• The task
Copy each line of the records below, from the first through the one that contains "rw [Nat.add_one_mul] at hge", exactly as written.

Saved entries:
/-- The first tick that would reach the sustain level enters Sustain; there is one even where Decay starts at it. -/
theorem iterate_advance_decay_end {e : Env} (hst : e.state = .decay) :
    ((advance maxv r)^[max 1 (Spec.ceilDiv (e.vel.toNat - r.s) r.d)] e).state = .sustain ∧
      ((advance maxv r)^[max 1 (Spec.ceilDiv (e.vel.toNat - r.s) r.d)] e).vel.toNat = r.s := by
  have hd := hr.decay.1
  obtain ⟨j, hj⟩ : ∃ j, max 1 (Spec.ceilDiv (e.vel.toNat - r.s) r.d) = j + 1 := Nat.exists_eq_add_one.mpr (by omega)
  have hlt : j = 0 ∨ j * r.d < e.vel.toNat - r.s := by rw [← lt_ceilDiv_iff hd]; omega
  have hge : e.vel.toNat - r.s ≤ (j + 1) * r.d := (ceilDiv_le_iff hd).mp (by omega)
  obtain ⟨hstate, hv⟩ := iterate_advance_decay hm hr hst hlt
  rw [Nat.add_one_mul] at hge
  rw [hj, Function.iterate_succ_apply']
  exact advance_decay_of_le hm hr hstate (by omega)

end trajectory

/-- Settles O41: the ramp of Attack, then the ramp of Decay from where it ends, then Sustain, which `advance` keeps. -/
theorem envelopeTrajectoryFromAttackToSustain : Obligations.EnvelopeTrajectoryFromAttackToSustain := by
  intro maxv r hmaxv hr
  have hm : maxv ≤ 255 := by omega
  obtain ⟨hdecay, hfull⟩ := iterate_advance_attack_end hm hr (by omega)
  obtain ⟨hsustain, hlevel⟩ := iterate_advance_decay_end hm hr hdecay
  rw [hfull, ← Function.iterate_add_apply, add_comm] at hsustain hlevel
  refine ⟨fun k hk => ?_, fun j hj => ?_, fun j => ?_⟩
  · exact iterate_advance_attack hm hr ((lt_ceilDiv_iff hr.attack.1).mp hk)
  · have hj' : j = 0 ∨ j * r.d < maxv - r.s := by rw [← lt_ceilDiv_iff hr.decay.1]; omega
    rw [add_comm, Function.iterate_add_apply]
    simpa only [hfull] using iterate_advance_decay hm hr hdecay (hfull.symm ▸ hj')
  · rw [add_comm, Function.iterate_add_apply, Function.iterate_fixed (advance_sustain hsustain)]
    exact ⟨hsustain, hlevel⟩

/-! ### TICK -/

theorem Voice.retireIdle_eq (v : Voice) :
    v.retireIdle = { v with note := if v.env.state = .idle then 0#8 else v.note } := by
  rcases retireIdle_cases v with ⟨h, heq⟩ | ⟨h, heq⟩
  · rw [heq, if_pos h, Voice.free]
  · rw [heq, if_neg h]

theorem levelAfter_eq (c : Config) (l : BitVec 8) : levelAfter c l = BitVec.ofNat 8 (l.toNat - c.wtDecay) := by
  rw [← toNat_levelAfter, BitVec.ofNat_toNat, BitVec.setWidth_eq]

theorem levelAfter_eq_zero_iff (c : Config) (l : BitVec 8) : levelAfter c l = 0#8 ↔ l.toNat - c.wtDecay = 0 := by
  rw [← BitVec.toNat_inj, toNat_levelAfter, BitVec.toNat_zero]

/-- A wavetable slot in TICK, with `max(0, level - WT_DECAY)` as a subtraction of naturals. -/
theorem tickLevel_eq (c : Config) (v : Voice) : tickLevel c v =
    if v.rel then { v with level := BitVec.ofNat 8 (v.level.toNat - c.wtDecay),
                           note := if v.level.toNat - c.wtDecay = 0 then 0#8 else v.note }
    else v := by
  refine if_congr Iff.rfl ?_ rfl
  rw [← levelAfter_eq]
  by_cases hz : v.level.toNat - c.wtDecay = 0
  · rw [if_pos hz]
    exact if_pos ((levelAfter_eq_zero_iff c v.level).mpr hz)
  · rw [if_neg hz]
    exact if_neg (mt (levelAfter_eq_zero_iff c v.level).mp hz)

/-- A slot in TICK follows the pseudocode of R147. -/
theorem tickVoice_eq_tickSlot (c : Config) (v : Voice) : tickVoice c v = Spec.tickSlot c v := by
  by_cases hv : v.note = 0#8
  · rw [tickVoice_of_free c v hv, Spec.tickSlot, if_pos hv]
  rw [tickVoice, if_pos (v.active_iff.mpr hv), Spec.tickSlot, if_neg hv]
  cases c.voiceKind with
  | sine | fm => exact Voice.retireIdle_eq _
  | wavetable => exact tickLevel_eq c v

/-- Settles O42: the events of the cycle are its strobe's, and TICK maps the slots and writes no other register. -/
theorem tickAdvancesActiveVoicesOnly : Obligations.TickAdvancesActiveVoicesOnly := by
  refine ⟨fun c hrst hsample hcmd => ?_, fun s => ?_⟩
  · simp [decodeCycle, hrst, hsample, hcmd]
  · rw [exec_tick, funext (tickVoice_eq_tickSlot s.cfg)]
    rfl

end Sys2Proof.Machine

namespace Sys2Proof.Machine

/-! ## 46_sample_datapath.md: SAMPLE (R180), the attenuation (R176) and the bounds (R181) -/

/-! ### The attenuation -/

section shift
variable (T : Int) (k : Nat)

theorem asr_shift_zero : asr T 0 = T := by rw [asr_eq_div, pow_zero, Int.ediv_one]

theorem asr_succ : asr T (k + 1) = asr T k / 2 := by rw [← asr_asr, asr_eq_div _ 1, pow_one]

theorem asr_nonneg_iff : 0 ≤ asr T k ↔ 0 ≤ T := by
  rw [asr_eq_div, Int.ediv_nonneg_iff_of_pos (by positivity)]

/-- A shift is the floor of the quotient. -/
theorem asr_floor : 2 ^ k * asr T k ≤ T ∧ T < 2 ^ k * (asr T k + 1) := by
  have hpos : (0 : Int) < 2 ^ k := by positivity
  rw [asr_eq_div, mul_add_one]
  exact ⟨Int.mul_ediv_self_le hpos.ne', Int.lt_mul_ediv_self_add hpos⟩

theorem asr_eq_neg_one (hneg : T < 0) (h : T.natAbs ≤ 2 ^ k) : asr T k = -1 := by
  have hle : (T.natAbs : Int) ≤ 2 ^ k := by exact_mod_cast h
  rw [asr_eq_div]
  exact Int.ediv_eq_neg_one_of_neg_of_le hneg (by omega)

end shift

/-- Settles O47: one more shift is a floored halving, and a shift keeps the sign. -/
theorem attenuationRoundsDownAndIsMonotone : Obligations.AttenuationRoundsDownAndIsMonotone := by
  refine ⟨fun _ _ => rfl, fun T => ⟨asr_shift_zero T, fun k => ?_⟩⟩
  have hhalf := asr_succ T k
  have hsign := asr_nonneg_iff T k
  exact ⟨asr_floor T k, by omega, by omega, by omega, by omega, by omega, by omega, asr_eq_neg_one T k⟩

/-! ### The bounds of the products and sums -/

/-- A signed byte times an amplitude of at most `m`. -/
theorem mul_amp_mem {x : Int} (hx : -128 ≤ x ∧ x ≤ 127) {a m : Nat} (ha : a ≤ m) : -128 * m ≤ x * a ∧ x * a ≤ 127 * m := by
  obtain ⟨hlo, hhi⟩ := hx
  constructor <;> nlinarith

/-- A floor division undoes the scaling of the bounds of its operand. -/
theorem ediv_mem {x d lo hi : Int} (hd : 0 < d) (h : lo * d ≤ x ∧ x ≤ hi * d) : lo ≤ x / d ∧ x / d ≤ hi :=
  ⟨Int.le_ediv_of_mul_le hd h.1, Int.ediv_le_of_le_mul hd h.2⟩

theorem sineRead_mul_mem (c : Config) (i l : BitVec 8) :
    -32640 ≤ sineRead c i * l.toNat ∧ sineRead c i * l.toNat ≤ 32385 := by
  have := mul_amp_mem (sineRead_mem c i) (Nat.le_of_lt_succ l.isLt)
  omega

theorem fmOffset_mem (c : Config) (v : Voice) : -32640 ≤ fmOffset c v ∧ fmOffset c v ≤ 32385 :=
  asr_mem _ (by norm_num) (by norm_num) (sineRead_mul_mem c _ _)

theorem bipTone_mem (s : State) : -128 ≤ bipTone s ∧ bipTone s ≤ 127 := by
  unfold bipTone
  split
  · exact asr_mem _ (by norm_num) (by norm_num) (sineRead_mem _ _)
  · omega

section bounds
variable {c : Config} (hl : c.Legal)
include hl

theorem two_pow_envShift : 2 ^ c.envShift = c.maxv + 1 := by
  rcases hl.envShift with ⟨hs, hm⟩ | ⟨hs, hm⟩ <;> rw [hs, hm] <;> norm_num

/-- Scaling by an amplitude of at most MAXV keeps a value in a signed byte (R161, R163). -/
theorem scaled_mem {x : Int} (hx : -128 ≤ x ∧ x ≤ 127) {amp : BitVec 8} (ha : amp.toNat ≤ c.maxv) :
    -128 ≤ scaled c x amp ∧ scaled c x amp ≤ 127 := by
  have hpow : (2 : Int) ^ c.envShift = c.maxv + 1 := by exact_mod_cast two_pow_envShift hl
  obtain ⟨hlo, hhi⟩ := mul_amp_mem hx ha
  rw [scaled, asr_eq_div, hpow]
  exact ediv_mem (by omega) (by omega)

theorem contribution_mem {v : Voice} (hv : VoiceInv c v) {x : Int} (h : contribution c v = some x) : -128 ≤ x ∧ x ≤ 127 := by
  by_cases hnote : v.note = 0#8
  · rw [contribution_of_free c hnote] at h
    cases h
    omega
  rw [contribution, if_pos (v.active_iff.mpr hnote)] at h
  split at h
  case h_1 | h_2 =>
    cases h
    exact scaled_mem hl (sineRead_mem c _) hv.velLe.1
  case h_3 =>
    obtain ⟨b, hb, rfl⟩ := Option.map_eq_some_iff.mp h
    exact scaled_mem hl (wtRead_mem hb) hv.levelLe

theorem voiceSum_mem {vs : List Voice} (hvs : ∀ v ∈ vs, VoiceInv c v) {S : Int} (h : voiceSum c vs = some S) :
    vs.length * (-128) ≤ S ∧ S ≤ vs.length * 127 := by
  induction vs generalizing S with
  | nil =>
    cases h
    simp
  | cons v vs ih =>
    rw [voiceSum_cons] at h
    obtain ⟨x, hx, h⟩ := Option.bind_eq_some_iff.mp h
    obtain ⟨S', hS', rfl⟩ := Option.map_eq_some_iff.mp h
    have hhead := contribution_mem hl (hvs v List.mem_cons_self) hx
    have htail := ih (fun u hu => hvs u (List.mem_cons_of_mem v hu)) hS'
    rw [List.length_cons]
    omega

end bounds

/-- The mean of the voices lies where each of them does (R167). -/
theorem mean_mem {S : Int} {n : Nat} (hn : 1 ≤ n) (h : n * (-128) ≤ S ∧ S ≤ n * 127) :
    -128 ≤ fdiv S n ∧ fdiv S n ≤ 127 := by
  rw [fdiv_eq_div]
  exact ediv_mem (by omega) (by omega)

/-- Settles O49: the mix total lies in −256 to 254, and neither the shift nor the offset takes it far from there. -/
theorem everyIntermediateFitsSixteenBits : Obligations.EveryIntermediateFitsSixteenBits := by
  intro s hs
  refine ⟨fun x l => ?_, fun v => ?_, fun S hS => ?_⟩
  · have := sineRead_mul_mem s.cfg x l
    omega
  · have := fmOffset_mem s.cfg v
    omega
  · have hn := hs.legal.nVoices
    have hoffset := hs.legal.outOffset.1
    have hsum := voiceSum_mem hs.legal hs.voices hS
    rw [hs.slots] at hsum
    have hmean := mean_mem hn.1 hsum
    have hbip := bipTone_mem s
    have hatt : -256 ≤ attenuated s S ∧ attenuated s S ≤ 254 :=
      asr_mem _ (by norm_num) (by norm_num) (by omega)
    refine ⟨by omega, ?_⟩
    simp only [List.forall_mem_cons, List.not_mem_nil, false_implies, implies_true, and_true]
    omega

/-! ### SAMPLE is its pseudocode -/

/-- The value stored in `out` is the rule's: a legal OUT_W has at most 10 bits, so no bit of it is lost (R177). -/
theorem toNat_outputLevel {c : Config} (hl : c.Legal) (ma : Int) : ((outputLevel c ma).toNat : Int) = Spec.level c ma := by
  have hoffset : ((c.outOffset : Nat) : Int) = 2 ^ (c.outW - 1) := by rw [Config.outOffset]; norm_cast
  have hwidth : 0 < (2 : Int) ^ c.outW ∧ (2 : Int) ^ c.outW ≤ 2 ^ 10 := by
    rcases hl.outW with hw | hw | hw <;> rw [hw] <;> norm_num
  rw [outputLevel, Spec.level, hoffset]
  cases c.outOverflow with
  | saturate =>
    simp only [clamp]
    exact toNat_ofInt_of_fits (by omega) (by omega)
  | wrap =>
    have hmod := Int.emod_lt_of_pos (ma + 2 ^ (c.outW - 1)) hwidth.1
    exact toNat_ofInt_of_fits (Int.emod_nonneg _ hwidth.1.ne') (hmod.trans_le hwidth.2)

theorem bipTone_eq (s : State) : bipTone s =
    if s.bipCount = 0#16 then 0 else sineRead s.cfg (phaseIndex s.bipPhase) / 2 ^ s.cfg.bipShift := by
  rw [bipTone, asr_eq_div]
  by_cases h : s.bipCount = 0#16 <;> simp [h]

theorem attenuated_eq_total (s : State) :
    attenuated s (s.voices.map (Spec.contrib s.cfg)).sum = Spec.total s / 2 ^ s.mvol.toNat := by
  rw [attenuated, asr_eq_div, fdiv_eq_div, bipTone_eq]
  rfl

/-- A register of `w` bits keeps an integer modulo 2^w only. -/
theorem ofInt_emod_two_pow (w : Nat) (x : Int) : BitVec.ofInt w (x % 2 ^ w) = BitVec.ofInt w x := by
  apply BitVec.eq_of_toNat_eq
  rw [BitVec.toNat_ofInt, BitVec.toNat_ofInt]
  norm_cast
  rw [Int.emod_emod]

/-- The model's index of an FM carrier, with the sum reduced modulo 2^16 as the pseudocode writes it (R162). -/
theorem fmIndex_eq (c : Config) (v : Voice) :
    fmIndex c v = phaseIndex (BitVec.ofInt 16 ((v.phase.toNat + fmOffset c v) % 2 ^ 16)) := by
  rw [fmIndex, ofInt_emod_two_pow]

theorem wtRead_of_lt {c : Config} {a : Nat} (h : a < c.wtLen) : wtRead c a = some (Memory.read c.wtData a).toInt := if_pos h

/-- A voice whose wavetable read is in range contributes what the pseudocode says. -/
theorem contribution_eq_contrib {c : Config} {v : Voice}
    (h : c.voiceKind = .wavetable → v.note ≠ 0#8 → v.samplePos.toNat / 2 ^ 8 < c.wtLen) :
    contribution c v = some (Spec.contrib c v) := by
  by_cases hnote : v.note = 0#8
  · rw [contribution_of_free c hnote, Spec.contrib, if_pos hnote]
  rw [contribution, if_pos (v.active_iff.mpr hnote), Spec.contrib, if_neg hnote]
  cases hk : c.voiceKind with
  | sine => simp only [scaled, asr_eq_div, phaseIndex]
  | fm => simp only [scaled, fmIndex_eq, fmOffset, asr_eq_div, phaseIndex]
  | wavetable => simp only [toNat_posByte, wtRead_of_lt (h hk hnote), Option.map_some, scaled, asr_eq_div]

theorem voiceSum_eq_contrib {s : State} (h : Spec.Readable s) :
    voiceSum s.cfg s.voices = some (s.voices.map (Spec.contrib s.cfg)).sum :=
  voiceSum_eq_sum fun v hv => contribution_eq_contrib fun hk => h hk v hv

/-- A register's sum as the pseudocode stores it. -/
theorem add_eq_ofNat {w : Nat} (x y : BitVec w) : x + y = BitVec.ofNat w ((x.toNat + y.toNat) % 2 ^ w) := by
  rw [← BitVec.toNat_add, BitVec.ofNat_toNat, BitVec.setWidth_eq]

/-- An integer position as the pseudocode stores it: the fraction is 0. -/
theorem append_zero_eq_ofNat (x : BitVec 24) : x ++ 0#8 = BitVec.ofNat 32 (x.toNat * 2 ^ 8) := by
  apply BitVec.eq_of_toNat_eq
  rw [BitVec.toNat_append, ← Nat.shiftLeft_add_eq_or_of_lt (by simp), Nat.shiftLeft_eq, BitVec.toNat_ofNat,
    BitVec.toNat_ofNat]
  have := x.isLt
  omega

/-- The cursor of a wavetable voice follows the pseudocode of R164. -/
theorem loopAdvance_eq (v : Voice) : loopAdvance v = BitVec.ofNat 32
    (if (v.samplePos.toNat + v.sampleStep.toNat) % 2 ^ 32 / 2 ^ 8 ≥ v.loopEnd.toNat then v.loopStart.toNat * 2 ^ 8
      else (v.samplePos.toNat + v.sampleStep.toNat) % 2 ^ 32) := by
  rw [apply_ite (BitVec.ofNat 32), ← add_eq_ofNat, ← append_zero_eq_ofNat, ← BitVec.toNat_add, ← toNat_posByte]
  rfl

/-- A slot in SAMPLE follows the pseudocode of R180. -/
theorem sampleVoice_eq_sampleSlot (c : Config) (v : Voice) : sampleVoice c v = Spec.sampleSlot c v := by
  by_cases hnote : v.note = 0#8
  · rw [sampleVoice_of_free c v hnote, Spec.sampleSlot, if_pos hnote]
  rw [sampleVoice, if_pos (v.active_iff.mpr hnote), Spec.sampleSlot, if_neg hnote]
  cases c.voiceKind with
  | sine | fm => simp only [add_eq_ofNat]
  | wavetable => simp only [loopAdvance_eq]

theorem toNat_stepBip_bipCount (s : State) : s.stepBip.bipCount.toNat = s.bipCount.toNat - 1 := by
  rw [stepBip_bipCount]
  split
  case isTrue h => rw [h]; rfl
  case isFalse h => bv_omega

theorem toNat_stepBip_bipPhase (s : State) : s.stepBip.bipPhase.toNat =
    if s.bipCount = 0#16 then s.bipPhase.toNat else (s.bipPhase.toNat + s.cfg.bipStep) % 2 ^ 16 := by
  rw [stepBip_bipPhase, apply_ite BitVec.toNat, BitVec.toNat_add, BitVec.toNat_ofNat, Nat.add_mod_mod]

/-- Settles O45: the voice sum, the attenuated mix, the slots and the bip are each the pseudocode's. -/
theorem sampleComputesTheWholeMix : Obligations.SampleComputesTheWholeMix := by
  intro s hl hread
  refine ⟨_, exec_sample (voiceSum_eq_contrib hread), ?_, toNat_stepBip_bipCount s, toNat_stepBip_bipPhase s, ?_⟩
  · rw [← attenuated_eq_total]
    exact toNat_outputLevel hl _
  · rw [funext (sampleVoice_eq_sampleSlot s.cfg), stepBip_eq]
    split <;> rfl

end Sys2Proof.Machine

namespace Sys2Proof.Machine

/-! ## 60_exceptions.md: the command error (R201) and the full voice pool (R213) -/

/-! ### What a command error writes -/

section commandError
variable (s : State) (r : CmdErr)

/-- The first error's code stays, so both cases of R201 are one write of `err` and `err_code`. -/
theorem raiseCmdError_eq_setErr : s.raiseCmdError r = s.setErr true (if s.err then s.errCode else r.code) := by
  rw [State.raiseCmdError]
  split
  case isTrue herr => rw [← herr]; rfl
  case isFalse => rfl

theorem raiseCmdError_of_err (herr : s.err = true) : s.raiseCmdError r = s := if_pos herr

/-- STATUS, at address 1, is the only word that shows `err` and `err_code` (R41, R43). -/
theorem readPort_setErr (x : Bool) (y : BitVec 4) {a : BitVec 8} (ha : a ≠ 1) :
    readPort (s.setErr x y) a = readPort s a := by
  unfold readPort
  split
  case h_2 h => exact absurd (BitVec.eq_of_toNat_eq h) ha
  all_goals rfl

• Response to this exercise
/-- The first tick that would reach the sustain level enters Sustain; there is one even where Decay starts at it. -/
theorem iterate_advance_decay_end {e : Env} (hst : e.state = .decay) :
    ((advance maxv r)^[max 1 (Spec.ceilDiv (e.vel.toNat - r.s) r.d)] e).state = .sustain ∧
      ((advance maxv r)^[max 1 (Spec.ceilDiv (e.vel.toNat - r.s) r.d)] e).vel.toNat = r.s := by
  have hd := hr.decay.1
  obtain ⟨j, hj⟩ : ∃ j, max 1 (Spec.ceilDiv (e.vel.toNat - r.s) r.d) = j + 1 := Nat.exists_eq_add_one.mpr (by omega)
  have hlt : j = 0 ∨ j * r.d < e.vel.toNat - r.s := by rw [← lt_ceilDiv_iff hd]; omega
  have hge : e.vel.toNat - r.s ≤ (j + 1) * r.d := (ceilDiv_le_iff hd).mp (by omega)
  obtain ⟨hstate, hv⟩ := iterate_advance_decay hm hr hst hlt
  rw [Nat.add_one_mul] at hge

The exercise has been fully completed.